+++ Information given +++
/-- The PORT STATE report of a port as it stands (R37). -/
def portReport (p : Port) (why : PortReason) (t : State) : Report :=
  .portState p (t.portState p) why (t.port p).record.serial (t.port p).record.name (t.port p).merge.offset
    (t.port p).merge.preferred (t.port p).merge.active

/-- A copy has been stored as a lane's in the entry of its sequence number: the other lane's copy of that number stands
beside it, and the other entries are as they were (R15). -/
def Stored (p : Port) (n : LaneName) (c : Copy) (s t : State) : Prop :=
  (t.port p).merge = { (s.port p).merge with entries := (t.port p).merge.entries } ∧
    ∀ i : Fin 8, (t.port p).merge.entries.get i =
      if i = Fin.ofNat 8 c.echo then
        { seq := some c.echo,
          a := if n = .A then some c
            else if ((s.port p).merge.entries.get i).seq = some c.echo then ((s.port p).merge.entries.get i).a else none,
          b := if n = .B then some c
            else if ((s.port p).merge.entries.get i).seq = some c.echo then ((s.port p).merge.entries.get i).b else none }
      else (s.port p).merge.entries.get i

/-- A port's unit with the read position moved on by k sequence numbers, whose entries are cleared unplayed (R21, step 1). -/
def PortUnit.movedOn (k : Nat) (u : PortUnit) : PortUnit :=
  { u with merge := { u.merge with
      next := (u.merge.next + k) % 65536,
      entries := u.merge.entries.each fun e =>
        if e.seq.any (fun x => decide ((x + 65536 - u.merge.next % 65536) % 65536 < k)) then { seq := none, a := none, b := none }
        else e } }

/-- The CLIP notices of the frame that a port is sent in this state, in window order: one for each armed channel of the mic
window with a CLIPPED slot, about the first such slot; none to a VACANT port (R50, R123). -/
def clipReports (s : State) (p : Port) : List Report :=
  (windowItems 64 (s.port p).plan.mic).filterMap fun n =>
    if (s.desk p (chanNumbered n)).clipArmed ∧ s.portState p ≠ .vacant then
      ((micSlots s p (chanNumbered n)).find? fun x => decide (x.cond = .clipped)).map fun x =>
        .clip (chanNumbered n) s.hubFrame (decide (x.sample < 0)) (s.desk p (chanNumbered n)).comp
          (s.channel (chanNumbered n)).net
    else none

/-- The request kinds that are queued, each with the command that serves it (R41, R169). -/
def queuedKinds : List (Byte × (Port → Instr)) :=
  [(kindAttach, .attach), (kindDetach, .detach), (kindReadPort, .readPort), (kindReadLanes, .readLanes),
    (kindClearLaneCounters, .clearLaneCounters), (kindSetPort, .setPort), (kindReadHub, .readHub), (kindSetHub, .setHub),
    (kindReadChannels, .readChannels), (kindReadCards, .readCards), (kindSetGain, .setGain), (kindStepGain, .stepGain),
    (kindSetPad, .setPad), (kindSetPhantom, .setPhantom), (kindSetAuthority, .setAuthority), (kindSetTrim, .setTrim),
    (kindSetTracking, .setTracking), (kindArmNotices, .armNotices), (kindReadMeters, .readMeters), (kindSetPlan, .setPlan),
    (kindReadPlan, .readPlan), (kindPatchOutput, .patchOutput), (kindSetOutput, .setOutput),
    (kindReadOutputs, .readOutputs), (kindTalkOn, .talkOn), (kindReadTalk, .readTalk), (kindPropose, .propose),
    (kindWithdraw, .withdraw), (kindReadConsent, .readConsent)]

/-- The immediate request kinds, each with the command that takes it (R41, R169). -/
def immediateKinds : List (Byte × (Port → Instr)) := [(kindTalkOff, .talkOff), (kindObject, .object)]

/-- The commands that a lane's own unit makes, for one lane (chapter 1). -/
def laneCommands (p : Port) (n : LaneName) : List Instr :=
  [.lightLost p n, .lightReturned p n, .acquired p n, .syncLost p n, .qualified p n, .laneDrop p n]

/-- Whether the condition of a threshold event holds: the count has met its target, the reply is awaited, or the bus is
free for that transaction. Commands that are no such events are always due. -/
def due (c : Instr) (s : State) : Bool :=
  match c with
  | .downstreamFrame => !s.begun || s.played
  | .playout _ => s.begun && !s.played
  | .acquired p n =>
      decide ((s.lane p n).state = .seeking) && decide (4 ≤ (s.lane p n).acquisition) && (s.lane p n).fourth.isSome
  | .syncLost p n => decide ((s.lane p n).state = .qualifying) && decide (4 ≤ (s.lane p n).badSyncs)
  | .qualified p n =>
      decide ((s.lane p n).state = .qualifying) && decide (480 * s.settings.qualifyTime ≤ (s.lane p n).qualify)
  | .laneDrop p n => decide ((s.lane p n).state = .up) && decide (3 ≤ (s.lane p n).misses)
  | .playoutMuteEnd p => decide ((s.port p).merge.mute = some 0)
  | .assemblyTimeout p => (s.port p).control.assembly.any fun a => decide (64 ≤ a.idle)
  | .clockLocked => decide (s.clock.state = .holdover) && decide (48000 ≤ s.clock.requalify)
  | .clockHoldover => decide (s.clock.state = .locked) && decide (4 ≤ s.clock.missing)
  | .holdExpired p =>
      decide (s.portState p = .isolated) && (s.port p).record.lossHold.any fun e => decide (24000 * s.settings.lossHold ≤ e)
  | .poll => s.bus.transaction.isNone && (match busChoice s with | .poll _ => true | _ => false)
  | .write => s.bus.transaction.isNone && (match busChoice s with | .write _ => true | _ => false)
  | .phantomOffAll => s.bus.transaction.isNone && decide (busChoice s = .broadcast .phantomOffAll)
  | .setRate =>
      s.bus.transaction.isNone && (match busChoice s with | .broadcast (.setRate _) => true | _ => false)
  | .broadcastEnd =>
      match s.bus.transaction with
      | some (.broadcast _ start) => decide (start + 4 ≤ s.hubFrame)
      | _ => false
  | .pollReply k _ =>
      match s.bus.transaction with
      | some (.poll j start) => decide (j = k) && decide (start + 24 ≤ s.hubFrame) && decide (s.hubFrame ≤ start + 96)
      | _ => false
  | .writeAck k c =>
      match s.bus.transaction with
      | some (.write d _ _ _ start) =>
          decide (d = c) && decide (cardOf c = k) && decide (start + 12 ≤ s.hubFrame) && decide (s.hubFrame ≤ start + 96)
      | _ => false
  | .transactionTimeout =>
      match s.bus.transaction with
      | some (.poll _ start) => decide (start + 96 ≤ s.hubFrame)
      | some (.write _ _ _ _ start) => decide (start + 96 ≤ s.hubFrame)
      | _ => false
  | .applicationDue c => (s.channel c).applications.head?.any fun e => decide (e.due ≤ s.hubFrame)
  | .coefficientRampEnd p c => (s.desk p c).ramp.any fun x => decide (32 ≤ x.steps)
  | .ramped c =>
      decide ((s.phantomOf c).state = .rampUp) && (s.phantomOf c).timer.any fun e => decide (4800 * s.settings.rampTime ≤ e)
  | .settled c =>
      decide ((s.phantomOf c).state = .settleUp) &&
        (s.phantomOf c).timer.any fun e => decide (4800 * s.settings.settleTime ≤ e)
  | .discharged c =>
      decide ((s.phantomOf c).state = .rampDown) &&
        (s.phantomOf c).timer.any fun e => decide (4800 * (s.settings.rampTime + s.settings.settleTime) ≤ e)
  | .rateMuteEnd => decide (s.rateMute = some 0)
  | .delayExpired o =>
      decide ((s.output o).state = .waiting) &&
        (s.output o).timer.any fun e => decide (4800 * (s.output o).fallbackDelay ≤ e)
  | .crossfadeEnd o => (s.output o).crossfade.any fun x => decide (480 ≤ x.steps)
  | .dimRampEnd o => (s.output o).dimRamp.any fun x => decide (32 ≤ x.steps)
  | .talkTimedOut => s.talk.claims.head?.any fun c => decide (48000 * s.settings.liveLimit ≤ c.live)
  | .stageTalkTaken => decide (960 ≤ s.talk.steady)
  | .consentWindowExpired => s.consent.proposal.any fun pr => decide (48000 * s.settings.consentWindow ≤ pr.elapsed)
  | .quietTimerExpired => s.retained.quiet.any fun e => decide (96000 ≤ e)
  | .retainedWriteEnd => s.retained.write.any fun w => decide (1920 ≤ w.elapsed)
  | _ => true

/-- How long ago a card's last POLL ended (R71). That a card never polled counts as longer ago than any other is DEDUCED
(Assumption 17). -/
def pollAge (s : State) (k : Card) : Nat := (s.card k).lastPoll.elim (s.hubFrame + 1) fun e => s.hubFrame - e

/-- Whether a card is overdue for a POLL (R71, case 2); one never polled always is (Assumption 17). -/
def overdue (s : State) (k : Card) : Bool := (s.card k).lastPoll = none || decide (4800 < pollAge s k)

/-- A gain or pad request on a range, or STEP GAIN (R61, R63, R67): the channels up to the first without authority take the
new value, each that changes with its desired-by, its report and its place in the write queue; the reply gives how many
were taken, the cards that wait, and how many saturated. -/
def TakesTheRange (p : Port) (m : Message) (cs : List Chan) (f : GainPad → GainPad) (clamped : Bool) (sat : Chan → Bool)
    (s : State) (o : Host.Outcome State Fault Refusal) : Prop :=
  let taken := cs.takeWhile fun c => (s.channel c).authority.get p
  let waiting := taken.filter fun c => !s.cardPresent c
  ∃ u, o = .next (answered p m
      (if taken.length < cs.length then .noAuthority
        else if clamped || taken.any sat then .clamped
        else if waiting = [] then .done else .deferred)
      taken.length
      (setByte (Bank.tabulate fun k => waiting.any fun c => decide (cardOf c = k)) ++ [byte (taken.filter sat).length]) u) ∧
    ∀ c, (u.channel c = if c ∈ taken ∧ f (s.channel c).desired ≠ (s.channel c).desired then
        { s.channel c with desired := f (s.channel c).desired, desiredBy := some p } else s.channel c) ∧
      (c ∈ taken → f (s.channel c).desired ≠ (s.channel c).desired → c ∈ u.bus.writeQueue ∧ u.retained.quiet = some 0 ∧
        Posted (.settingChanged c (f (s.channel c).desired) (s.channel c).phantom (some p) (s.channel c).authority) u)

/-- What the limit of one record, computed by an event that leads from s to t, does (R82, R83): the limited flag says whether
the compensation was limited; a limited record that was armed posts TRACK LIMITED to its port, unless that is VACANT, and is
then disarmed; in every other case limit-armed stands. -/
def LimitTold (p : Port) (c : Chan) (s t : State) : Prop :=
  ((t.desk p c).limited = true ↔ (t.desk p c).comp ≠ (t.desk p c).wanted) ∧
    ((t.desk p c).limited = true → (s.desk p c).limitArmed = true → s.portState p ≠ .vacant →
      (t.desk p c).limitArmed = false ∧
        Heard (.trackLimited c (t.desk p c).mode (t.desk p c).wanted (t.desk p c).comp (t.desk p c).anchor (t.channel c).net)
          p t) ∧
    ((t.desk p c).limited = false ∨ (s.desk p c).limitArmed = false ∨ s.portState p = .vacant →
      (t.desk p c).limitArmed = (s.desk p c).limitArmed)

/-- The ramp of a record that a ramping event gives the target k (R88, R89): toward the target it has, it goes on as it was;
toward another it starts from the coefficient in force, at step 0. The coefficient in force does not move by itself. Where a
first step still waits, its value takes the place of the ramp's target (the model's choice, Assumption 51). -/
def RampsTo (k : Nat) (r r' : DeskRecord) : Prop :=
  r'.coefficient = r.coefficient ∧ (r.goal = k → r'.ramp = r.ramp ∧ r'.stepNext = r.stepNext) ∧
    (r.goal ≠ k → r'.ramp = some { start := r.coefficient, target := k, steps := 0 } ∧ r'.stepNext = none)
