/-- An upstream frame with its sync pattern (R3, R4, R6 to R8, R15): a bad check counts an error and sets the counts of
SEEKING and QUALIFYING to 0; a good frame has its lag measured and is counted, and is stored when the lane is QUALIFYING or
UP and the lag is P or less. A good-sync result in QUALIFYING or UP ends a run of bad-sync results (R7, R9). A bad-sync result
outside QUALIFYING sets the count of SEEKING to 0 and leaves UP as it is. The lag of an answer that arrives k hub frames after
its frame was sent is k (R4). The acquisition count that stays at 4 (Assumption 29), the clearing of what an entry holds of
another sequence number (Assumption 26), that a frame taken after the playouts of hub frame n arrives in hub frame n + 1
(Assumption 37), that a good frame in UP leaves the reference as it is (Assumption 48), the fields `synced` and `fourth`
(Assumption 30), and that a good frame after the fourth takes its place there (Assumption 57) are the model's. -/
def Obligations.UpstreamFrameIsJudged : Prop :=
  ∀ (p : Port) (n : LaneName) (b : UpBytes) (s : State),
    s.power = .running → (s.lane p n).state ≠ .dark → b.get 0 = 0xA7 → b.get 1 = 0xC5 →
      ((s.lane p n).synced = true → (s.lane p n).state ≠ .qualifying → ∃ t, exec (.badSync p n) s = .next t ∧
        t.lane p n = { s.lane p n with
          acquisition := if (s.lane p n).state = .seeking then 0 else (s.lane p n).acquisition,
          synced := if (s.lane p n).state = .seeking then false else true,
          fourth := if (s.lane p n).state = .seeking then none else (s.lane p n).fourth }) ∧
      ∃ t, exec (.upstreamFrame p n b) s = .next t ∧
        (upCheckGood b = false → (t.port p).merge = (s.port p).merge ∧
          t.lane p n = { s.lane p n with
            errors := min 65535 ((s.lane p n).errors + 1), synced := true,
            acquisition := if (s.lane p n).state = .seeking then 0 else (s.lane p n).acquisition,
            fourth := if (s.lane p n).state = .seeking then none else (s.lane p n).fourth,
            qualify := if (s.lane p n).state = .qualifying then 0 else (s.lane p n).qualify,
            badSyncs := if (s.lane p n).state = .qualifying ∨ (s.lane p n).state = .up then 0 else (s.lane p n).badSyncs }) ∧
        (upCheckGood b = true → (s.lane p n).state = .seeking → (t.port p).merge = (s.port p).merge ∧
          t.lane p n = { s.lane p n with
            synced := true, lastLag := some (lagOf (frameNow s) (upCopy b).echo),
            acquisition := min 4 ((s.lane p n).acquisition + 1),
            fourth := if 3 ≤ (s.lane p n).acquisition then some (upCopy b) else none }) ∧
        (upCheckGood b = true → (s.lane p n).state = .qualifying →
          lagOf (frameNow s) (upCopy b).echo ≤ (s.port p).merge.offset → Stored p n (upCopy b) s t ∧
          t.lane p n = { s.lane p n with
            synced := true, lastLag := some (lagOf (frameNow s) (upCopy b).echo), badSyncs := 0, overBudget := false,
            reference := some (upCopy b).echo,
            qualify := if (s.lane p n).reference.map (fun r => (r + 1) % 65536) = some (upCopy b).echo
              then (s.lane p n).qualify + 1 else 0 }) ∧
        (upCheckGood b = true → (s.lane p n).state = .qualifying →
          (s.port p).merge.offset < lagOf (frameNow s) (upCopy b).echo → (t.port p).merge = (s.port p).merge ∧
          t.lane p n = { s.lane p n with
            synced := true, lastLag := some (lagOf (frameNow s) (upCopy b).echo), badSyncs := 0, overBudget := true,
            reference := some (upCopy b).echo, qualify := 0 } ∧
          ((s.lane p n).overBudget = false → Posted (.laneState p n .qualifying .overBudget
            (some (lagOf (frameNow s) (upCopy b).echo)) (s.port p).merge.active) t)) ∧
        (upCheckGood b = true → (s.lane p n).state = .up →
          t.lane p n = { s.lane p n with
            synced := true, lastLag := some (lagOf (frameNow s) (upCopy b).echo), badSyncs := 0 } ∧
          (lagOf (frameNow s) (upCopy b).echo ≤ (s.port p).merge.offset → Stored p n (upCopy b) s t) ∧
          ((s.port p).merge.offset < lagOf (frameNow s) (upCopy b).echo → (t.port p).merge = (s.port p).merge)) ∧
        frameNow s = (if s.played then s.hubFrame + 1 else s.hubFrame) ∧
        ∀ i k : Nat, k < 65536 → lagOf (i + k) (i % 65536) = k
+++
* **Task to carry out**:
Output the lines above between the one holding "new value, each" and the one holding "(s.channel c).desired then", inclusive, with nothing before or after them.

* **Task output**:
new value, each that changes with its desired-by, its report and its place in the write queue; the reply gives how many
were taken, the cards that wait, and how many saturated. -/
def TakesTheRange (p : Port) (m : Message) (cs : List Chan) (f : GainPad → GainPad) (clamped : Bool) (sat : Chan → Bool)
    (s : State) (o : Host.Outcome State Fault Refusal) : Prop :=
  let taken := cs.takeWhile fun c => (s.channel c).authority.get p
  let waiting := taken.filter fun c => !s.cardPresent c
  ∃ u, o = .next (answered p m
      (if taken.length < cs.length then .noAuthority
        else if clamped || taken.any sat then .clamped
        else if waiting = [] then .done else .deferred)
      taken.length
      (setByte (Bank.tabulate fun k => waiting.any fun c => decide (cardOf c = k)) ++ [byte (taken.filter sat).length]) u) ∧
    ∀ c, (u.channel c = if c ∈ taken ∧ f (s.channel c).desired ≠ (s.channel c).desired then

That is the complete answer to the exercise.